You can sort the output view by the number of reads. For example, we can say: “give me the subsystem of Postgres that caused the most reads in this timeframe since the last reset.” We can reason along the lines of: “here, the automatic worker spent the most time reading information.” Next, we can look at the background workers, which are like parallel workers, and then regular client backends, so these are the individual connections to the database. Now, we can do the same for writes of course, to see that the writes were actually mostly issued by the client backend.
As depesz notes, this doesn't actually tell us which tables or which individual backends are to blame, but it does help you pinpoint which subsystem of Postgres to look at, where you can then have other information, like from the
pg_statio_user_tables to really dig into these specific statistics.
This doesn't actually tell us which tables or which individual backends are to blame, but it does help you pinpoint which subsystem of Postgres to look at.
There are a couple of other statistics in pg_stat_io. Extends are something that's a bit special in Postgres, and they were previously not really visible. This happens when you're inserting data into a table and the table needs to grow to accommodate the amount of data you're inserting. Now, in depesz’ case, there were actually a lot of extends because this was essentially an empty table before. This can be helpful to know and was hard to track in previous versions of Postgres.
You can combine reads, writes and extends to understand how many bytes of I/O you're doing. Each of those is essentially a counter value of eight kilobyte pages, which means you can multiply that out to get how much was read. For example, when we have 7,000 reads, that means it's roughly 55 megabytes of data that was read.

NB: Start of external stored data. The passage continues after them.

/-- Whether a core waits for a spare: its logic or its router has a hard fault (R435). -/
def awaitsSpare (s : State) (c : CoreId) : Bool :=
  let ready (u : W32) : Bool := let x := s.unit u; x.recovering && x.hard && !x.testing
  ready (unitCore c) || ready (unitId 1 c.toNat)
/-- A spare takes a core's place: the segment's tables are rewritten, packets held in the failed router are discarded, those addressed to the core
before the switch are turned away where they arrive, and the core stands with everything at its reset value, on another physical core, with the
MX_WIDTH of the spare's position, whose W the placement records (R183, R224, R267, R269, R436). -/
def substitute (s : State) (c : CoreId) : State :=
  let s := { s with spares := tabPut s.spares (segKey c) c.toNat }
  let s := if s.fenced (unitId 1 c.toNat) then { s with net := s.net.filter (fun p => p.at_ ≠ c) } else s
  let s := { s with linkHold := s.linkHold.filter (fun e => decide (e.1 / 4 ≠ c.toNat))
                    net := s.net.map (fun (p : Packet) => if p.dst = .core c then { p with late := true } else p) }
  let fresh (s : State) (key : Nat) (cfg : PlaceCfg) (e : CoreEntry) (place : Option Nat) : State :=
    let k := createdCore s key cfg e
    closeAll (s.setCore c { k with place := place, insts := [], me := { k.me with width := spareWidth s c } }) c
  let at_ : Option Nat := (s.core c).place
  match at_ with
  | none => fresh s 0 {} { core := c, altitude := 0, istoreLen := 0, preloadLen := 0, image := 0, startPc := [] } none
  | some key =>
    let p := s.place key
    match p.cores.find? (fun e => e.core == c) with
    | none => s
    | some e =>
      let s := recordW (fresh (cancelCommand s key 0x07) key p.cfg e (some key)) key c
      s.setPlace key { s.place key with loading := true }
/-- SPARE_SUBSTITUTION (R182, R269): for a core with a hard fault, or one that needs more than one bypass in a cube column, whose segment's
spare is free. -/
def execSpareSubstitution (core : CoreId) (now : W64) (s : State) : Res :=
  onCore s core (fun s =>
    let s := s.atTime now
    if spareUsed s core then s
    else if awaitsSpare s core then substitute s core
    else if overBypassed s core then
      substitute (s.onUnit (unitCore core) (fun x => { x with dpath := if x.dpath.toNat < 2 then 2 else x.dpath, recovering := true, testing := false, hard := true })) core
    else s)
/-- SPARE_SUBSTITUTION_COMPLETE: the load image is applied, the core is IN_SERVICE, and the replayed step can be dispatched (R442). A load
image that cannot be read leaves the core fenced. -/
def execSpareSubstitutionComplete (core : CoreId) (now : W64) (s : State) : Res :=
  onCore s core (fun s =>
    let s := s.atTime now
    if tabLook s.spares (segKey core) ≠ some core.toNat ∨ !awaitsSpare s core then s
    else
      let back (s : State) : State :=
        let s := settleRecord (settleRecord s (unitCore core) 2) (unitId 1 core.toNat) 2
        let s := if (s.unit (unitId 1 core.toNat)).recovering then unfence s (unitId 1 core.toNat) else s
        let s := if (s.unit (unitCore core)).recovering then unfence s (unitCore core) else s
        disputeCheck (disputeCheck s (unitCore core)) (unitId 1 core.toNat)
      match (s.core core).place with
      | none => back s
      | some key =>
        match (s.place key).cores.find? (fun e => e.core == core) with
        | none => back s
        | some e =>
          let (ok, s) := applyImage s e
          if !ok then s
          else
            let s := s.setPlace key { s.place key with loading := false }
            kick (back s) key)
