/-- What a TWRV writes, as ranges of its tile; all of a tile not in use (R153, R162). -/
def rowRanges (m : Me) (n row seg : Nat) : List (Nat × Nat) :=
  if !(m.tile n).inUse then wholeTile n
  else if isAcc n then [(160 * row + 40 * seg, 40)] else [(32 * row, 32), (1024 + 2 * row, 2)]

/-- The engine applies a configuration word in queue order; a reassignment clears the in-use flag and the fence (R144, R148). -/
def applyCfg (t : Tile) (w : W64) (re : Bool) : Tile :=
  { t with live := w, inUse := t.inUse && !re, fence := t.fence && !re }

/-- The effect of a load-store-path operation at its completion. -/
def runLs (s : State) (c : CoreId) (o : MeOp) : State × MeOp :=
  let k := s.core c
  let m := k.me
  match o.kind with
  | .tcfg n w re => (s.setCore c (k.setMe (m.setTile n (applyCfg (m.tile n) w re))), o)
  | .tfree mask =>
    (s.setCore c (k.setMe ((maskTiles mask).foldl (fun m n => m.setTile n { m.tile n with inUse := false, fence := false }) m)), o)
  | .tld n a rows cols w =>
    let (s, o) := lsRead s c o (lsReads o.kind).length
    (runTld s c o n a rows cols w, o)
  | .tldc n b p rows cols w =>
    let (s, o) := lsRead s c o (lsReads o.kind).length
    (runTldc s c o n b p rows cols w, o)
  | .tst n a rows cols w => runTst s c o n a rows cols w
  | .mma _ _ _ _ _ _ _ _ _ _ => (s, o)
  | .save a => (runSave s c o a, o)
  | .rest a => (runRest s c o a, o)
  | .trdv v n row seg => (s.setCore c (k.setThread o.thr ((k.thread o.thr).writeV v (rowValue (m.tile n) n row seg))), o)
  | .twrv n row seg v => (s.setCore c (k.setMe ((m.setTile n (putRowValue (m.tile n) n row seg v)).wroteIn n (rowRanges m n row seg))), o)

/-- LS_OP_COMPLETE: the oldest started operation of the load-store path completes (R176). -/
def execLsOpComplete (c : CoreId) (s : State) : Res :=
  if !isCore c then .fault .noSuchCore
  else if !s.clocked then .next s
  else
    match (s.core c).me.queue.find? (fun o => o.started && !isMma o) with
    | none => .next s
    | some o =>
      let (s, o) := if meetsFence (s.core c).me o then (s, o) else runLs s c o
      .next (releaseHeld (finishOp s c o) c)

/-! ## LATENT_CHECKER_TEST (R181, R441) -/

/-- LATENT_CHECKER_TEST: the engine runs one step with an injected error; a checker that does not detect it is reported as
LATENT_CHECKER_FAULT, class 9, with the time of the last passing test (R181, R426, R441). -/
def execLatentCheckerTest (c : CoreId) (detected : Bool) (now : W64) (s : State) : Res :=
  if !isCore c then .fault .noSuchCore
  else if !s.clocked then .next s
  else
    let s := s.atTime now
    if detected then .next { s with err := { s.err with latest := tabPut s.err.latest (0x10000 + c.toNat) s.time } }
    else .next (s.report { unit := unitCore c, cls := 9, code := 0, place := (s.core c).place,
                           detail := tabGet 0 s.err.latest (0x10000 + c.toNat) })

end Sys2Proof.Machine
end

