/-- A special function: every lane through one function of the lane and the type, the same on every core (R196). -/
def GivesSpecial (mk : Site → Byte → Byte → Byte → Instr) (op f : Nat) : Prop :=
  ∀ (s : State) (i : Site) (ty o1 o2 : Byte), let l : Layout := ⟨i, op, [ty, o1, o2], 0⟩
    Runs s l → ∃ r, exec (mk i ty o1 o2) s = .next (vecDone s l 8 o1 r false (l.th s).rngS) ∧
      ∀ j, j < laneN (vty ty) → laneAt (laneW (vty ty)) r j =
        (if vty ty = 0 then (sfuFp32 f (BitVec.ofNat 32 (laneAt 32 (l.v s o2) j))).toNat
         else (toBf16 (fp32 (sfuFp32 f ((BitVec.ofNat 16 (laneAt 16 (l.v s o2) j)).zeroExtend 32 <<< 16)))).toNat)

/-- Candidates of a selection: the lanes of `2 ^ h` registers from O2, numbered register offset × lanes + lane (R199). -/
def candidate (s : State) (l : Layout) (ty : Nat) (o2 : Byte) (j : Nat) : Fp :=
  laneFp ty (laneAt (laneW ty) ((l.th s).readV (indexOf o2 + j / laneN ty)) (j % laneN ty))

/-- `sel` is the selection of `k` among `n` candidates: distinct, in descending order with equal values by lower index, a NaN below −∞, and
nothing left out ranks above anything taken (R199). -/
def SelectsTop (n k : Nat) (cand : Nat → Fp) (sel : List Nat) : Prop :=
  sel.length = min k n ∧ (∀ j ∈ sel, j < n) ∧
  sel.Pairwise (fun a b => a ≠ b ∧ ranksAbove (cand b) (cand a) = false ∧ (ranksAbove (cand a) (cand b) = false → a < b)) ∧
  ∀ a b, a ∈ sel → b < n → b ∉ sel → ranksAbove (cand b) (cand a) = false ∧ (ranksAbove (cand a) (cand b) = false → a < b)

/-! ## The matrix engine -/

/-- An entry at the tail of the matrix queue, its rounding, saturation and generator sequence taken at issue (R51, R59, R173). -/
def queued (s : State) (l : Layout) (k : Core) (kind : MeKind) : Core :=
  { k with me := { k.me with
      queue := k.me.queue ++ [{ id := k.me.nextId, thr := l.i.thr, pc := (l.th s).pc, kind := kind, mode := BitVec.ofNat 3 (l.rnd s).1,
                                sat := (l.rnd s).2, epoch := (l.th s).rngEpoch, ord := (l.th s).issued,
                                reuse := BitVec.ofNat 4 (bits (stationarityOf l.i.px) 3 0) }],
      nextId := k.me.nextId + 1 } }

/-- The state after an M-slot instruction has entered the matrix queue of core state `k`. -/
def meDone (s : State) (l : Layout) (k : Core) (kind : MeKind) : State :=
  finishIssue ((fetched s l).s.setCore l.i.core (queued s l k kind)) (fetched s l) .M [] none

/-- The matrix engine that an instruction meets. -/
def Layout.me (l : Layout) (s : State) : Me := (s.core l.i.core).me

/-- An M-slot instruction runs: the matrix queue has a free entry (R173). -/
def RunsME (s : State) (l : Layout) : Prop := Runs s l ∧ (l.me s).queue.length < 8

/-- The thread owns a tile, as issue checks see it (R144, R155). -/
def Owns (s : State) (l : Layout) (n : Nat) : Prop := cfgOwner ((l.me s).tile n).cfg = l.i.thr.toNat

/-- The address of an M-slot or X-slot memory operand: g plus the sign-extended immediate (R133). -/
def Layout.addr (l : Layout) (s : State) (o : Byte) : W64 := (l.th s).readG (indexOf o) + immVal l.i.px l.imm

/-- TLD and TST: the tile is owned, the shape lies within its capacity, the address is aligned and every byte of the region and of its exponent
shadow lies in own local memory (R149, R155, R159). -/
def TransferOk (s : State) (l : Layout) (o1 o2 : Byte) : Prop :=
  let n := indexOf o1
  let w := ((l.me s).tile n).cfg
  let sh := transferShape l.i.px n w
  Owns s l n ∧ sh.1 ≤ 32 ∧ sh.2 ≤ colCap n w ∧
  (l.addr s o2).toNat % (if isAcc n = false ∧ fmtGroup (cfgFmt w) = true then 32 else 16) = 0 ∧
  tileAddrFault n w (l.addr s o2) sh.1 sh.2 = []

/-- The shape of an MMA: from the shape prefix, or from the rows of A and of B and the columns of A (R149, R150). -/
def mmaShape (s : State) (l : Layout) (a b : Nat) : Nat × Nat × Nat :=
  match shapeOf l.i.px with
  | some (m, n, k) => (bits m 6 0 + 1, bits n 6 0 + 1, bits k 6 0 + 1)
  | none => (cfgRows ((l.me s).tile a).cfg, cfgRows ((l.me s).tile b).cfg, cfgCols ((l.me s).tile a).cfg)

/-- MMA and MMAZ: every tile is owned, M, N and K lie within the tiles, B's logical columns match A's, PATTERN 1 has B compressed and both widths
equal, and PATTERN 0 has neither tile compressed (R149 to R152, R155). -/
def MmaOk (s : State) (l : Layout) (o1 o2 o3 : Byte) : Prop :=
  let a := indexOf o2
  let b := indexOf o3
  let ca := ((l.me s).tile a).cfg
  let cb := ((l.me s).tile b).cfg
  let pat := bits (sparsityOf l.i.px) 7 4 = 1
  let sh := mmaShape s l a b
  (Owns s l (indexOf o1) ∧ Owns s l a ∧ Owns s l b ∧ (pat → Owns s l (bits (sparsityOf l.i.px) 3 0))) ∧
  (pat → cfgCmp cb = true ∧ fmtW (cfgFmt ca) = fmtW (cfgFmt cb)) ∧ (¬ pat → cfgCmp ca = false ∧ cfgCmp cb = false) ∧
  (shapeOf l.i.px = none → cfgCols ca = (if cfgCmp cb then 2 * cfgCols cb else cfgCols cb)) ∧
  (shapeOf l.i.px ≠ none → sh.1 ≤ 32 ∧ sh.2.1 ≤ 32 ∧ sh.2.2 ≤ colCap a ca ∧
    (pat → sh.2.2 % 2 = 0 ∧ sh.2.2 / 2 ≤ colCap b cb) ∧ (¬ pat → sh.2.2 ≤ colCap b cb))

/-- The MMA of a layout's tiles, as it enters the queue. -/
def mmaKind (s : State) (l : Layout) (o1 o2 o3 : Byte) (zero : Bool) : MeKind :=
  let sh := mmaShape s l (indexOf o2) (indexOf o3)
  .mma (indexOf o1) (indexOf o2) (indexOf o3) sh.1 sh.2.1 sh.2.2 zero (bits (sparsityOf l.i.px) 7 4 == 1) (bits (sparsityOf l.i.px) 3 0)
    (BitVec.ofNat 2 (bits (stationarityOf l.i.px) 5 4))

/-- No raw parity stands on the tile file, and no remap entry serves a word of it (R342, R356). -/
def ParityClean (k : Core) : Prop := k.me.parity = [] ∧ (k.inst 2).remap = []

/-- The exact group sum of accumulator element (r, c): products of A row r and B row c over group `g` of the logical K, a dense product
(R41, R152). -/
def denseSum (m : Me) (d : MmaDims) (r c g : Nat) : Int :=
  ((List.range 32).map (fun k => if 32 * g + k < d.k then
    (m.tile d.a).elem (m.opW d.a) r (32 * g + k) * (m.tile d.b).elem (m.opW d.b) c (32 * g + k) else 0)).sum

/-! ## Memory -/

/-- The value that loaded bytes give: little-endian, zero- or sign-extended to the register (R9, R133). -/
def extendLoad (size : Nat) (signed : Bool) (bs : List Byte) : W512 :=
  if signed then ((BitVec.ofNat (8 * size) (leNat bs)).signExtend 64).zeroExtend 512 else BitVec.ofNat 512 (leNat bs)

/-- The loads: constructor, opcode, size in bytes, whether signed (R133). -/
def loads : List ((Site → Byte → Byte → W32 → Instr) × Nat × Nat × Bool) :=
  [(.ld8, 0xA0, 1, false), (.ld16, 0xA1, 2, false), (.ld32, 0xA2, 4, false), (.ld64, 0xA3, 8, false),
   (.lds8, 0xA4, 1, true), (.lds16, 0xA5, 2, true), (.lds32, 0xA6, 4, true), (.ldv, 0xA7, 64, false)]

/-- The stores of a general register: constructor, opcode, size in bytes (R133). -/
def stores : List ((Site → Byte → Byte → W32 → Instr) × Nat × Nat) :=
  [(.st8, 0xA8, 1), (.st16, 0xA9, 2), (.st32, 0xAA, 4), (.st64, 0xAB, 8)]

/-- The atomics: constructor, opcode, operation code in the request (R235). -/
def atomics : List ((Site → Byte → Byte → Byte → Instr) × Nat × Nat) :=
  [(.aadd, 0xB2, 0), (.amin, 0xB3, 1), (.amax, 0xB4, 2), (.aswap, 0xB5, 3)]

/-- The state after a store of `bs` at byte `a` of own local memory from core state `k`; a word that cannot be merged into is left and
reported to the thread (R222). -/
def storeDone (s : State) (l : Layout) (k : Core) (a : W64) (bs : List Byte) : State :=
  let r := lmWrite ((fetched s l).s.setCore l.i.core k) l.i.core a.toNat bs
  finishIssue (if r.1 = [] then r.2 else raiseUe r.2 (fetched s l).s.err.reports.length l.i.core l.i.thr (l.th s).pc a (l.th s).issued)
    (fetched s l) .X [] none

/-- An address that another unit serves and that the thread may reach: `d` is where its requests go (R94, R96, R256). -/
def FarOk (s : State) (l : Layout) (a : W64) (d : Dest) : Prop :=
  0x60000 ≤ a.toNat ∧ s.rangeFaults l.i.core (l.th s).priv a = [] ∧ s.destOf (s.classify a) = some d

/-- The state after a load's error: its destination stays, and the fault sets out, to be taken by the load's completion tick (R223). -/
def loadFailed (s : State) (l : Layout) (r : State) (a : W64) : State :=
  finishIssue (raiseUe r (fetched s l).s.err.reports.length l.i.core l.i.thr (l.th s).pc a (l.th s).issued (some ((l.th s).tick + 6)))
    (fetched s l) .X [] none

/-- `t` has sent one packet more than `s`, of class `cls`, from its core to `d`. -/
def Sent (s t : State) (c : CoreId) (d : Dest) (cls : Nat) (body : Body) (after : List (Nat × BitVec 4)) (free : Bool) : Prop :=
  t.net = s.net ++ [{ id := s.pktCtr, cls := cls, src := c, dst := d, at_ := c, inp := .loc, body := body, free := free, after := after }]

/-- A request is open in a slot of its core under `tag` (R431). -/
def OpenSlot (s t : State) (l : Layout) (a : W64) (d : Dest) (kind : SlotKind) (tag : ReqTag) : Prop :=
  tag.core = l.i.core ∧ ∃ r, matchSlot t tag = some r ∧ r.kind = kind ∧ r.thr = l.i.thr ∧ r.pc = (l.th s).pc ∧ r.addr = a ∧
    r.unit = destUnit d ∧ r.sent = s.time

/-- A blocking access has sent its request and its thread waits for the answer (R80, R82). -/
def Blocked (s t : State) (l : Layout) (a : W64) (d : Dest) (kind : SlotKind) (body : ReqTag → Body) : Prop :=
  ∃ tag w, Sent s t l.i.core d 0 (body tag) [] true ∧ OpenSlot s t l a d kind tag ∧ (t.thread l.i.core l.i.thr).st = .waiting ∧
    (t.thread l.i.core l.i.thr).wait = some w ∧ w.kind = 9 ∧ w.done = false ∧ w.slot = some (tag.slot, tag.epoch)

/-- The thread waits for a far access. -/
def AwaitsFar (s : State) (l : Layout) (w : Wait) : Prop := (l.th s).wait = some w ∧ w.kind = 9

/-- A posted write has left its thread: the packet is in the network, its slot is open, and the instruction is done (R82, R255). -/
def Posted (s t : State) (l : Layout) (a : W64) (d : Dest) (bs : List Byte) (cnt : Option (BitVec 5)) (after : List (Nat × BitVec 4)) : Prop :=
  ∃ tag t', t = finishIssue t' (fetched s l) .X [] none ∧ Sent s t l.i.core d 0 (.store tag a bs cnt) after true ∧ OpenSlot s t l a d .store tag

/-- No word of a memory is under test or remapped: every word reads as written (R342, R352, R357). -/
def CodeClean (m : EccMem) (i : Inst) : Prop := m.chk = [] ∧ i.remap = []

/-- The state after an operation has entered the FILL and COPY unit's queue; operations of length zero that are the oldest complete at once (R226). -/
def fcDone (s : State) (l : Layout) (k : Core) (kind : FcKind) : State :=
  finishIssue (fcSettle l.i.core (k.fcq ++ [{ thr := l.i.thr, pc := (l.th s).pc, kind := kind }]) ((fetched s l).s.setCore l.i.core k))
    (fetched s l) .X [] none

/-! ## Channels -/

/-- A packet has arrived at a core in service, addressed to it since it took its place, and is next of its class, source and destination (R253, R269,
R429). -/
def ArrivesAt (s : State) (pkt : Nat) (p : Packet) (c : CoreId) : Prop :=
  s.clocked = true ∧ arrived s pkt = some p ∧ p.dst = .core c ∧ s.turnsAway p = false

/-- The network of `t` is that of `s` without packet `pkt`, and with what follows. -/
def NetAfter (s t : State) (pkt : Nat) (more : List Packet) : Prop := t.net = s.net.filter (fun q => q.id ≠ pkt) ++ more

/-- A packet that core `c` sends on a class, ready to leave. -/
def packet (s : State) (cls : Nat) (c : CoreId) (d : Dest) (body : Body) : Packet :=
  { id := s.pktCtr, cls := cls, src := c, dst := d, at_ := c, inp := .loc, body := body }

/-- A message may be sent on a binding now: it is BOUND with credit, and the router accepts its packet (R255, R292). -/
def MaySend (s : State) (c : CoreId) (n : Nat) : Prop :=
  ((s.core c).bind n).state = 2 ∧ ((s.core c).bind n).credit ≠ 0 ∧ routerAccepts s c 2 1 = true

It's important to note that this is data as read from the database's perspective. Your Linux operating system cache may actually cache things and Postgres doesn't know about that. There is a patch in the current Postgres commit fest, which may make it into 16, we don't know yet, which will also track timing. I think to really get a good measurement whether these operations were cached in the operating system page cache or not, we'll need to also have timing information at this level. Sometimes you gotta be a bit careful to really make a final assessment just based on this data.
It's important to note that this is data as read from the database's perspective.
Now, there's two other things that are interesting: Evictions are something that you didn't really have good visibility on before. This is when something has to be written to disk because shared buffers, which is a fixed size array doesn't have enough space for the new data that should be read in. When this happens, Postgres evicts another buffer to then be able to load some other data.
Reuses are a bit of a special case and this is mostly related to the special ring buffers that you can now see with bulk reads and bulk writes.
You can also just reset this view, the
pg_stat_reset_shared function can be used to just reset the I/O statistics. For example, you can see just the statistics for a single
As depesz notes "I wish I had it on my production server". I wish too.
If you're interested in reading more about pg_stat_io, I wrote about pg_stat_io in a blog post a couple of weeks ago where you can also learn more detailed about the bulk read and bulk write strategies and some other edge cases which are now more clearly visible with pg_stat_io.
I'm really excited for Postgres 16, as we’ll be able to have better I/O statistics in Postgres then!